── Records for processing

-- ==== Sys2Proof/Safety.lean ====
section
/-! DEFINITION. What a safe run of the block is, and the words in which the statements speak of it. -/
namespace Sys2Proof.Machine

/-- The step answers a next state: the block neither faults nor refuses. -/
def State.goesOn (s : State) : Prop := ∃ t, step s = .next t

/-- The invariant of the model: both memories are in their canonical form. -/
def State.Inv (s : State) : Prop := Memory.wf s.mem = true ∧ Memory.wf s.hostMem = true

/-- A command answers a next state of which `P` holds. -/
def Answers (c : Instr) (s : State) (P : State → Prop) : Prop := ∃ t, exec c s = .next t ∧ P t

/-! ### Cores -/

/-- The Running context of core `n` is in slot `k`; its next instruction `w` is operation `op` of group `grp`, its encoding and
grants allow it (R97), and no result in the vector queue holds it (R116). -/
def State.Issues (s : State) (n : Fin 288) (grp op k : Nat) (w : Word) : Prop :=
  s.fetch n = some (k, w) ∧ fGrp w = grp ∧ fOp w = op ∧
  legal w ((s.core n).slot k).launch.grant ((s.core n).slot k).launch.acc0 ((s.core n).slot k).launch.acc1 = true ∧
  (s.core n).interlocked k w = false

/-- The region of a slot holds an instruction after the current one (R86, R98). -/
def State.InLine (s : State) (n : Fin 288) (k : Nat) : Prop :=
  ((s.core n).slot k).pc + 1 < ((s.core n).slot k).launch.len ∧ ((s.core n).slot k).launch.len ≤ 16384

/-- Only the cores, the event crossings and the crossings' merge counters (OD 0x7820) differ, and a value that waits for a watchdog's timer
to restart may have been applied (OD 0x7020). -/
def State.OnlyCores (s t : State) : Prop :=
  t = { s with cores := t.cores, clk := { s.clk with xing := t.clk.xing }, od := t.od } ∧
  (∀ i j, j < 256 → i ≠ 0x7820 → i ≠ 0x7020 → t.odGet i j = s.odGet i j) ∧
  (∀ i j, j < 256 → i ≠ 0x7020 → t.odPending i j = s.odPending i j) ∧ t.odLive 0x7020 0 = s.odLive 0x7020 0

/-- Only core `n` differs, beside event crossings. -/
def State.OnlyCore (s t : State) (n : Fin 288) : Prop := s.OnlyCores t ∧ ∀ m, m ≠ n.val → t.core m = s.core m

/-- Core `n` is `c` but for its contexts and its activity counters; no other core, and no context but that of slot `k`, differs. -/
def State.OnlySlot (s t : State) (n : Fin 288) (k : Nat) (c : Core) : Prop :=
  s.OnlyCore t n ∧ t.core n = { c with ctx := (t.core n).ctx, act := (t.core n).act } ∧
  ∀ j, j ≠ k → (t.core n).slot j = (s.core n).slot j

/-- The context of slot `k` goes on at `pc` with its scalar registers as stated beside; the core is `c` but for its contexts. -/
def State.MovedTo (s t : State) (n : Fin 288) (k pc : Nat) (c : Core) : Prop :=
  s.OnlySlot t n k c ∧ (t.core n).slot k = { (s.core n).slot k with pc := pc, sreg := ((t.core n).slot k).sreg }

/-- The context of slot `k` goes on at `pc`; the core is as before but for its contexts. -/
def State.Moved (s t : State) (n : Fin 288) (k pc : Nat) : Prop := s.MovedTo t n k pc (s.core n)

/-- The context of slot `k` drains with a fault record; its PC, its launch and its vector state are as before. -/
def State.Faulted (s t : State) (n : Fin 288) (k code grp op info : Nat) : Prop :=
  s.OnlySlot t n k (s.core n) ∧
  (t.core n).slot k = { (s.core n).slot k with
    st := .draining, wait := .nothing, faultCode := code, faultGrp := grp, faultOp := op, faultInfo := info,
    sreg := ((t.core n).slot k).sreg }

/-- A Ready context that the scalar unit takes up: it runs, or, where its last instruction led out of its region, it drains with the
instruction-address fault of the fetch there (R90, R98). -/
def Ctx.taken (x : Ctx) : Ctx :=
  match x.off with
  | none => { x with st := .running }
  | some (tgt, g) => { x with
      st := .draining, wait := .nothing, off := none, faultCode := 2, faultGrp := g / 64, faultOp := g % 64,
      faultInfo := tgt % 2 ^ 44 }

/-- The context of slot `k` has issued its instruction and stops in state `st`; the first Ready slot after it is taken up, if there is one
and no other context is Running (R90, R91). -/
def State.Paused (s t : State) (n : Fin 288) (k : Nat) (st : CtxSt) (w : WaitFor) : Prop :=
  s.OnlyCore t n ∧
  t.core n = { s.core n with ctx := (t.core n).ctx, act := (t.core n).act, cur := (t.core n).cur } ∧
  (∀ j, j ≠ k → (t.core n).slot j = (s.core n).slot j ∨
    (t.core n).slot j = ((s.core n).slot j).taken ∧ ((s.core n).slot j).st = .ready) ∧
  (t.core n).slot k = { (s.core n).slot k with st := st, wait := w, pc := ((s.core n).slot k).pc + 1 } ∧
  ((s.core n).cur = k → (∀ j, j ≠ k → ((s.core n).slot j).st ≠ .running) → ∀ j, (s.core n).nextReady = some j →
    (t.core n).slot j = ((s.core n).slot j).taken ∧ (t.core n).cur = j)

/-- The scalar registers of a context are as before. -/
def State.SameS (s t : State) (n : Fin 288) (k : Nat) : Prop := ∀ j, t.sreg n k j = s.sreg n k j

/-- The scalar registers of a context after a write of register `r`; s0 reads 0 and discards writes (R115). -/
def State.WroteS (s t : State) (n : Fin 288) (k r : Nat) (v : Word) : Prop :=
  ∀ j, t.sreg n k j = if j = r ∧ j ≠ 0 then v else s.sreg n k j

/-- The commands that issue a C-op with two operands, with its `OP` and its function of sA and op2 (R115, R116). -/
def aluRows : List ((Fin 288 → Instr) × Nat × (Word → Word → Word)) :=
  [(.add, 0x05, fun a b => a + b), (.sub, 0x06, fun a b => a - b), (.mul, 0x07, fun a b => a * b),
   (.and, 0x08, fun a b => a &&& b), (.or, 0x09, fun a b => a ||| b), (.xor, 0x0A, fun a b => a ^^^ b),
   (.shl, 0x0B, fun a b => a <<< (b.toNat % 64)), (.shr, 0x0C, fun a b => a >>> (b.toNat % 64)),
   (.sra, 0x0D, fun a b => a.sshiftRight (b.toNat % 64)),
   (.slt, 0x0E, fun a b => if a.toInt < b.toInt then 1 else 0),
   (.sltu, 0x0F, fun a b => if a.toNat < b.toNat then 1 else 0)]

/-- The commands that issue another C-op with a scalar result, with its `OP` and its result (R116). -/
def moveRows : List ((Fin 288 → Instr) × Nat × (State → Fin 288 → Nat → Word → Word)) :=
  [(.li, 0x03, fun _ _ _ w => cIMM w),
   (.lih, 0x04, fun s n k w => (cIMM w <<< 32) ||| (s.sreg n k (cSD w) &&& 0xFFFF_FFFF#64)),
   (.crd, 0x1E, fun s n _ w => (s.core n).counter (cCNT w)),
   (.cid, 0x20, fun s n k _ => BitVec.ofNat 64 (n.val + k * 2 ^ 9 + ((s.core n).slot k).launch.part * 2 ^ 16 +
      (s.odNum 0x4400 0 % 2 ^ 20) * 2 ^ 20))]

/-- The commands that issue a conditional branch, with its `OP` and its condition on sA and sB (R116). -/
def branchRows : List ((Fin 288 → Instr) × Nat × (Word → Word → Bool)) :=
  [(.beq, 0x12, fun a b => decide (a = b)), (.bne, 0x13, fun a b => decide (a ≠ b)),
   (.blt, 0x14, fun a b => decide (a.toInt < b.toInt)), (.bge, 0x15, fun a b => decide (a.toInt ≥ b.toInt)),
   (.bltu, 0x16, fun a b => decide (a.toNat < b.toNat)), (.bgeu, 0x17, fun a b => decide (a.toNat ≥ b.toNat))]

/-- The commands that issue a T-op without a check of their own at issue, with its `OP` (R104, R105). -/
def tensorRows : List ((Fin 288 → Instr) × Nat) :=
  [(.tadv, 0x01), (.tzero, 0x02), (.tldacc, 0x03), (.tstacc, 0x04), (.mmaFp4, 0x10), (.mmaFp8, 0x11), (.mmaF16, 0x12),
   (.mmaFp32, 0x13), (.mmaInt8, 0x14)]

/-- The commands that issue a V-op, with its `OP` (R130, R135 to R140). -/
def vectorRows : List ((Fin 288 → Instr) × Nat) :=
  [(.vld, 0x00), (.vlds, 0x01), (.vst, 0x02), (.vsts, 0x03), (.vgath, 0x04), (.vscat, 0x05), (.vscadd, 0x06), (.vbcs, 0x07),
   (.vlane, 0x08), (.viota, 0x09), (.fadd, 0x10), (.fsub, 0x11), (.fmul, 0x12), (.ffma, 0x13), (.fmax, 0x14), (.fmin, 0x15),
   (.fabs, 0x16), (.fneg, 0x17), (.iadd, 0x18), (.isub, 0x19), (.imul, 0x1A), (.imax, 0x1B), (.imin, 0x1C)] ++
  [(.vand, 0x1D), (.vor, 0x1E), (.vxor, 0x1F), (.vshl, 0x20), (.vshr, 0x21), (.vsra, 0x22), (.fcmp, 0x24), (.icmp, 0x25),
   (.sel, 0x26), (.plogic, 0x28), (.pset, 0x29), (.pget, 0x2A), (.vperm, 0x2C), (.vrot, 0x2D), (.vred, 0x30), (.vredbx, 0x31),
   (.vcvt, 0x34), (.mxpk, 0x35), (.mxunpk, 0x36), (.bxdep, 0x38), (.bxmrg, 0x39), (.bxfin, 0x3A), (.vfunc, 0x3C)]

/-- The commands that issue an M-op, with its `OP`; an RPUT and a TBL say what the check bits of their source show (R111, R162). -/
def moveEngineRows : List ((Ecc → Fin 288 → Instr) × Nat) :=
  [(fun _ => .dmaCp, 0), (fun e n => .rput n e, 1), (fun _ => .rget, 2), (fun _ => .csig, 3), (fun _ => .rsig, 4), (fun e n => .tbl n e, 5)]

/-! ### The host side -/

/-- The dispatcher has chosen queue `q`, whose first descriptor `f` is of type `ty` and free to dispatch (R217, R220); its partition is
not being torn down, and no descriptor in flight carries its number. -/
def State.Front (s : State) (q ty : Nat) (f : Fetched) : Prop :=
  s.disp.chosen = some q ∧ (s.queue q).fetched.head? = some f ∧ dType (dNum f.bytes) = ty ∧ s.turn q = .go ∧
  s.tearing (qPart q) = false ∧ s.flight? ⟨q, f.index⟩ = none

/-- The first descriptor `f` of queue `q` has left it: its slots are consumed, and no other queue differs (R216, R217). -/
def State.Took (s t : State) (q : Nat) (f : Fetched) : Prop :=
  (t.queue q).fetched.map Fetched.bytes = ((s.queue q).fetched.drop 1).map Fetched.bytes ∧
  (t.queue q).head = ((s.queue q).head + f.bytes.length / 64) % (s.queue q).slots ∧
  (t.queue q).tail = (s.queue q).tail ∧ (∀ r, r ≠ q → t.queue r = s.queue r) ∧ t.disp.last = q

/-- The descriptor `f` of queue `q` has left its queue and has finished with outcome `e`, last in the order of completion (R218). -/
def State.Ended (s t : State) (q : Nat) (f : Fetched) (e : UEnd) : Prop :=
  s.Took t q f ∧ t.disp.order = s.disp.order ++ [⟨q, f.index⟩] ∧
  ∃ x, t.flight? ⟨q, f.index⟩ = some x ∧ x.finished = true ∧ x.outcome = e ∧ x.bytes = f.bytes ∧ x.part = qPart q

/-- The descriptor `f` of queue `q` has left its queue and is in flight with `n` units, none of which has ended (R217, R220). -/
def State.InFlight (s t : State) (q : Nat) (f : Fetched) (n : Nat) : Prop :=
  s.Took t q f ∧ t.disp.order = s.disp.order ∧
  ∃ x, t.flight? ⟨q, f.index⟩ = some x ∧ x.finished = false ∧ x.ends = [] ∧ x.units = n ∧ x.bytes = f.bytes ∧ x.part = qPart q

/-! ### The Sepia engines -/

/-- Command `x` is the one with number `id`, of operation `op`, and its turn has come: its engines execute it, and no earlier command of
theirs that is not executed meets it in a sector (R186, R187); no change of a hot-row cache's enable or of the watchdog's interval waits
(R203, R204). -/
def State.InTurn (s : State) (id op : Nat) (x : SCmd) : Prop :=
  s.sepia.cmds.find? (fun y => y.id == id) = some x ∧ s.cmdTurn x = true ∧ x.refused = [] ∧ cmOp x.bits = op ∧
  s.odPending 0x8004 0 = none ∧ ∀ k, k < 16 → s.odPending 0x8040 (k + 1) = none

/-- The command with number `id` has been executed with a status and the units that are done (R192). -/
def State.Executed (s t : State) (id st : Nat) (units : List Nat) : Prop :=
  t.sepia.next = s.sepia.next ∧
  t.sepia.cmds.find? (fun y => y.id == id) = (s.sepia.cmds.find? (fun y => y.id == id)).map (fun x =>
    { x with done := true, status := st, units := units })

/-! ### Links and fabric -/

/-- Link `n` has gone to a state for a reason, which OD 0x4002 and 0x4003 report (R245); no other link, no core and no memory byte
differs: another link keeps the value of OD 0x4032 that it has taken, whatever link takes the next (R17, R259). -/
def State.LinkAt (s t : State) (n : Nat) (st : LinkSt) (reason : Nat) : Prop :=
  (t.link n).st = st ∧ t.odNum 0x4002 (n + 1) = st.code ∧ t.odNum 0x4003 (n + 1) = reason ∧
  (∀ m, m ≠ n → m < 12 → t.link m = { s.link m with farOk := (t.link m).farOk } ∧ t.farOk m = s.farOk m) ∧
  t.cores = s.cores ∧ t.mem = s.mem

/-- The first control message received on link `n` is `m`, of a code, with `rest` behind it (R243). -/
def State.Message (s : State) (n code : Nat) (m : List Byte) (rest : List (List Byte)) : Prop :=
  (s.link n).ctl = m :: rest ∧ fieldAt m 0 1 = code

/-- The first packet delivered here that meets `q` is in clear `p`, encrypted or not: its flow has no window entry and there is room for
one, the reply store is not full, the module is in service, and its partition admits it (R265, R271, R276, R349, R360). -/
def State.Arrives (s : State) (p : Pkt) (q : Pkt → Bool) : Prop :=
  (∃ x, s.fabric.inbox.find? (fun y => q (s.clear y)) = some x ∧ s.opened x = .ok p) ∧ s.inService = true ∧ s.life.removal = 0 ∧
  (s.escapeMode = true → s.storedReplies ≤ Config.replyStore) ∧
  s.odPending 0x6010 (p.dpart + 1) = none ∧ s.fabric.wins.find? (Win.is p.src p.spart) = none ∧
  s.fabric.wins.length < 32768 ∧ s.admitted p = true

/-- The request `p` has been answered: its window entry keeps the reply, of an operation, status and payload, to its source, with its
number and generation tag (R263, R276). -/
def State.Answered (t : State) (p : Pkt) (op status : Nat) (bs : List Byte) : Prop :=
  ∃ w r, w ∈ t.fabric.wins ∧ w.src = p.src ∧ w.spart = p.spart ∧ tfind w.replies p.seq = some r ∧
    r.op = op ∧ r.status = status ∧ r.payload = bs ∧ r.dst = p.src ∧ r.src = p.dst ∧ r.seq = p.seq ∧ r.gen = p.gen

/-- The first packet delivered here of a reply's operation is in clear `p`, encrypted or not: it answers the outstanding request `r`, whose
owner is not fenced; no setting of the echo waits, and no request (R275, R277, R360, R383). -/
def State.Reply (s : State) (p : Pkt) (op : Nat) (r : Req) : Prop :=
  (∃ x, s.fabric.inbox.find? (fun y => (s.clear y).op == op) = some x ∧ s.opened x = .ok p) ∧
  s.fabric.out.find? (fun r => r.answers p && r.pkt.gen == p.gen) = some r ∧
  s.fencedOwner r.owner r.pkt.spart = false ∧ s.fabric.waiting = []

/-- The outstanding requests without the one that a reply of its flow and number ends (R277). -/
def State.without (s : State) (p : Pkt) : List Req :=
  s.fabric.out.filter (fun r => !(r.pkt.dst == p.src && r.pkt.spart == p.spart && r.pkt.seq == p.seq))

────

→ **What you need to do**
The lines above, starting at the one with "s.sepia.cmds.find? (fun y => y.id == id) = some" and ending at the one with "done (R192). -/", are the only ones to return, exactly as written.

→ **Response box**
  s.sepia.cmds.find? (fun y => y.id == id) = some x ∧ s.cmdTurn x = true ∧ x.refused = [] ∧ cmOp x.bits = op ∧
  s.odPending 0x8004 0 = none ∧ ∀ k, k < 16 → s.odPending 0x8040 (k + 1) = none

/-- The command with number `id` has been executed with a status and the units that are done (R192). -/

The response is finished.